:: Exercise aim ::
Starting at the line that contains "def Job.failedBody (j" and ending at the line that contains "def PrinterPort.drop (state", the lines below are to be given again exactly, with nothing added.

:: Information ::
[Start of section]
-- ==== Sys2Proof/Machine/Labels.lean ====
section
/-! DEFINITION. Machine/Labels: the label queue (7.1, 7.2), the arbiters and the frames of a job (7.4), interrupted prints and
the end of a job (7.5). -/

namespace Sys2Proof.Machine

/-! ## Taking a job in (R116, R119) -/

def LabelUnit.room (l : LabelUnit) : Bool := decide (l.queue.length < Config.labelQueueMax)

/-- R119: queue order: class first, entry stamp within a class. -/
def Job.key (j : Job) : Nat := j.cls.code * 2 ^ 32 + j.stamp.toNat

/-- R119: the next job number after n that no job of the queue carries. -/
def nextFree (held : List Nat) : Nat → Nat → Nat
  | 0, n => (n + 1) % 65536
  | fuel + 1, n => if held.contains ((n + 1) % 65536) then nextFree held fuel ((n + 1) % 65536) else (n + 1) % 65536

/-- R119: the entry stamp of the next job. Past 32 bits it is a free value (log 12). -/
def LabelUnit.nextStamp (l : LabelUnit) : BitVec 32 :=
  if l.stamp.toNat < Config.max32 then l.stamp + 1 else Config.stampAfterLast l.nextJob

/-- R116: a job as its producer makes it. -/
def newJob (cls : LabelClass) (cfg : ChannelConfig) (link : JobLink) (content : LabelContent) : Job :=
  { number := 0, cls := cls, stamp := 0, preferred := cfg.boundPrinter, fallback := cfg.fallback, state := .queued,
    attempts := 0, link := link, content := content }

/-- R119: a job is taken into the queue. -/
def LabelUnit.takeIn (l : LabelUnit) (j : Job) : LabelUnit :=
  let job := { j with number := l.nextJob, stamp := l.nextStamp, state := .queued, attempts := 0 }
  let queue := insertByKey Job.key job l.queue
  { queue := queue, nextJob := nextFree (queue.map Job.number) 33 l.nextJob, stamp := l.nextStamp }

def LabelUnit.job (l : LabelUnit) (n : Nat) : Option Job := l.queue.find? fun j => j.number == n

def LabelUnit.update (l : LabelUnit) (n : Nat) (f : Job → Job) : LabelUnit :=
  { l with queue := l.queue.map fun j => if j.number = n then f j else j }

def LabelUnit.remove (l : LabelUnit) (n : Nat) : LabelUnit := { l with queue := l.queue.filter fun j => j.number != n }

/-! ## The frames of a job (R117, R128) -/

def fieldOf (ident : Nat) (value : Option Text) : List PrinterFrame :=
  match value with
  | none => []
  | some v => [.field ident v]

/-- R128: the segments of the extra text. -/
def extraFields (t : Text) : List PrinterFrame :=
  [.field 0x20 (t.take 59)] ++ (if 59 < t.length then [.field 0x21 ((t.drop 59).take 59)] else [])
    ++ (if 118 < t.length then [.field 0x22 ((t.drop 118).take 59)] else [])

/-- R128: one FIELD for each field the content carries, in ascending order of field identifier (7.3). -/
def LabelContent.fields (c : LabelContent) : List PrinterFrame :=
  fieldOf 0x01 (some (decimal (stationNumber c.channel))) ++ fieldOf 0x02 (c.clerk.map decimal)
    ++ fieldOf 0x03 (c.ticket.map decimal) ++ fieldOf 0x04 (c.serial.map decimal) ++ fieldOf 0x05 (c.plu.map decimal)
    ++ fieldOf 0x06 c.name ++ fieldOf 0x07 (c.netGrams.map decimalInt) ++ fieldOf 0x08 (c.quantity.map decimal)
    ++ fieldOf 0x09 (c.unitPrice.map decimal) ++ fieldOf 0x0A (c.markdownShown.map fun b => [if b then 0x31 else 0x30])
    ++ fieldOf 0x0B (some (decimal c.price)) ++ fieldOf 0x0C (c.lineCount.map decimal)
    ++ fieldOf 0x0D (c.packed.map dateText) ++ fieldOf 0x0E (c.useBy.map dateText)
    ++ (match c.extraText with | none => [] | some t => extraFields t) ++ fieldOf 0x30 (some c.code)

/-- R128: the frames of a job in order. -/
def Job.frames (j : Job) : List PrinterFrame :=
  .labelBegin j.number j.content.format j.cls :: j.content.fields ++ [.labelEnd j.number]

def PrinterFrame.isField : PrinterFrame → Bool
  | .field _ _ => true
  | .accept _ _ => false
  | .labelBegin _ _ _ => false
  | .labelEnd _ => false

/-- R124, R128: a free line begins an owed ACCEPT, otherwise the job's next frame; the first FIELD begins phase SENDING. DESIGN CHOICE
(log 67): an owed ACCEPT goes before an owed frame of a job. -/
def PrinterPort.pump (p : Printer) (q : PrinterPort) : PrinterPort :=
  if q.sending.isSome then q
  else
    match q.owedAccepts with
    | serial :: rest => { q with sending := some (.accept serial p), owedAccepts := rest }
    | [] =>
      match q.toSend with
      | [] => q
      | f :: rest =>
        { q with sending := some f, toSend := rest,
                 phase := if f.isField ∧ q.phase = some .starting then some .sending else q.phase }

/-! ## The arbiters (R127) -/

def allPrinters : List Printer := [0, 1]

def otherPrinter (p : Printer) : Printer := if p = 0 then 1 else 0

/-- R127: printer p is eligible for a job. -/
def State.eligible (s : State) (p : Printer) (j : Job) : Bool :=
  decide (j.state = .queued)
    && (decide (j.preferred = p) || (j.fallback && decide (s.printers[j.preferred].state ≠ .ready)))

/-- R127: the first QUEUED job in queue order for which p is eligible. -/
def State.nextJobFor (s : State) (p : Printer) : Option Job := s.labels.queue.find? (s.eligible p)

/-- R127: p takes the job and begins to send it. -/
def State.startJob (s : State) (p : Printer) (j : Job) : State :=
  (s.onLabels (·.update j.number fun x => { x with state := .printing p, attempts := x.attempts + 1 })).onPrinter p fun q =>
    PrinterPort.pump p
      { q with state := .busyPrinting, inHand := some j.number, phase := some .starting,
               toSend := ({ j with state := .printing p, attempts := j.attempts + 1 } : Job).frames }

/-- The READY printers with a job to choose. -/
def State.choosers (s : State) : List Printer :=
  allPrinters.filter fun p => decide (s.printers[p].state = .ready) && (s.nextJobFor p).isSome

/-- R127: one choice, by one of the arbiters that have one to make. -/
def State.chooseOnce (s : State) : State :=
  match s.inOpenOrder printerNumber s.choosers with
  | (t, p :: _) =>
    match t.nextJobFor p with
    | none => t
    | some j => t.startJob p j
  | (t, []) => t

/-- R127: after an event the arbiters choose until no READY printer has a job to take. A choice ends a port's READY, so two
choices are enough. -/
def State.arbitrate (s : State) : State := s.chooseOnce.chooseOnce

/-- R119: a job is taken in, and the arbiters choose. -/
def State.takeJob (s : State) (j : Job) : State := (s.onLabels (·.takeIn j)).arbitrate

/-! ## The end of a job (R120, R104, R139, R131) -/

inductive JobOutcome where
  | done
  | failed
  | cancelled
  deriving DecidableEq, Repr

/-- R104: the label state an outcome gives a line. -/
def JobOutcome.labelState : JobOutcome → LabelState
  | .done => .printed
  | .failed => .failed
  | .cancelled => .none

/-- R104: the outcome is written into the line whose latest job it is, in a basket still OPEN. -/
def Basket.takeOutcome (serial line job : Nat) (o : JobOutcome) (b : Basket) : Basket :=
  if b.state = .opened ∧ b.serial = some serial then
    { b with lines := b.lines.map fun l =>
        if l.number = line ∧ l.latestJob = some job then { l with labelState := o.labelState } else l }
  else b

/-- R139: the outcome is counted at the run of that serial, in every state of the record. -/
def Run.takeOutcome (serial : Nat) (o : JobOutcome) (r : Run) : Run :=
  if r.serial = some serial then
    match o with
    | .done => { r with printed := r.printed + 1 }
    | .failed => { r with failed := r.failed + 1 }
    | .cancelled => { r with cancelled := r.cancelled + 1 }
  else r

/-- R120: a job leaves the queue and its outcome goes to its producer. -/
def State.endJob (s : State) (j : Job) (o : JobOutcome) : State :=
  let t := s.onLabels (·.remove j.number)
  match j.link with
  | .item serial line => t.onPool fun p => { p with records := p.records.map (Basket.takeOutcome serial line j.number o) }
  | .summary _ => t
  | .prepack serial => { t with runs := Vector.ofFn fun st => (t.runs[st]).takeOutcome serial o }

def JobLink.serial : JobLink → Nat
  | .item serial _ => serial
  | .summary serial => serial
  | .prepack serial => serial

def JobLink.line : JobLink → Nat
  | .item _ line => line
  | .summary _ => 0
  | .prepack _ => 0

/-- The report body of JOB_FAILED (11.3). DESIGN CHOICE (log 45): its class byte is 0 SUMMARY, 1 ITEM, 2 PREPACK. -/
def Job.failedBody (j : Job) : List Byte := u2 j.number ++ u1 j.cls.code ++ u4 j.link.serial ++ u1 j.link.line

/-- R129, R131: what becomes of an interrupted job. Uncounted, its attempts fall back by one; counted, it returns below three
attempts and fails at three. -/
def State.returnJob (s : State) (p : Printer) (j : Job) (counted : Bool) : State :=
  if counted then
    if j.attempts < 3 then s.onLabels (·.update j.number fun x => { x with state := .queued })
    else (s.endJob j .failed).raise (.jobFailed p) j.failedBody
  else s.onLabels (·.update j.number fun x => { x with state := .queued, attempts := x.attempts - 1 })

/-- R129: the port stops sending the job, clears the job in hand and enters the state given. -/
def PrinterPort.drop (state : PrinterState) (q : PrinterPort) : PrinterPort :=
  { q with state := state, inHand := none, phase := none, doneTimer := false, toSend := [] }

/-- R129: the job in hand is interrupted; the port enters the state given. -/
def State.interrupt (s : State) (p : Printer) (state : PrinterState) : State :=
  let q := s.printers[p]
  let t := s.onPrinter p (PrinterPort.drop state)
  match q.inHand.bind s.labels.job with
  | none => t
  | some j => t.returnJob p j (q.phase != some .starting)

/-- A QUEUED item job of a basket. -/
def Job.isQueuedItemOf (serial : Nat) (j : Job) : Bool :=
  decide (j.state = .queued) && (match j.link with | .item k _ => k == serial | .summary _ => false | .prepack _ => false)

/-- R112, R121: the item jobs of a basket that are still QUEUED are cancelled; a PRINTING one is passed by. -/
def State.cancelItemJobs (s : State) (serial : Nat) : State :=
  (s.labels.queue.filter (Job.isQueuedItemOf serial)).foldl (fun t j => t.endJob j .cancelled) s

end Sys2Proof.Machine
end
[End of section]
:: Reply to the exercise ::
def Job.failedBody (j : Job) : List Byte := u2 j.number ++ u1 j.cls.code ++ u4 j.link.serial ++ u1 j.link.line

/-- R129, R131: what becomes of an interrupted job. Uncounted, its attempts fall back by one; counted, it returns below three
attempts and fails at three. -/
def State.returnJob (s : State) (p : Printer) (j : Job) (counted : Bool) : State :=
  if counted then
    if j.attempts < 3 then s.onLabels (·.update j.number fun x => { x with state := .queued })
    else (s.endJob j .failed).raise (.jobFailed p) j.failedBody
  else s.onLabels (·.update j.number fun x => { x with state := .queued, attempts := x.attempts - 1 })

/-- R129: the port stops sending the job, clears the job in hand and enters the state given. -/
def PrinterPort.drop (state : PrinterState) (q : PrinterPort) : PrinterPort :=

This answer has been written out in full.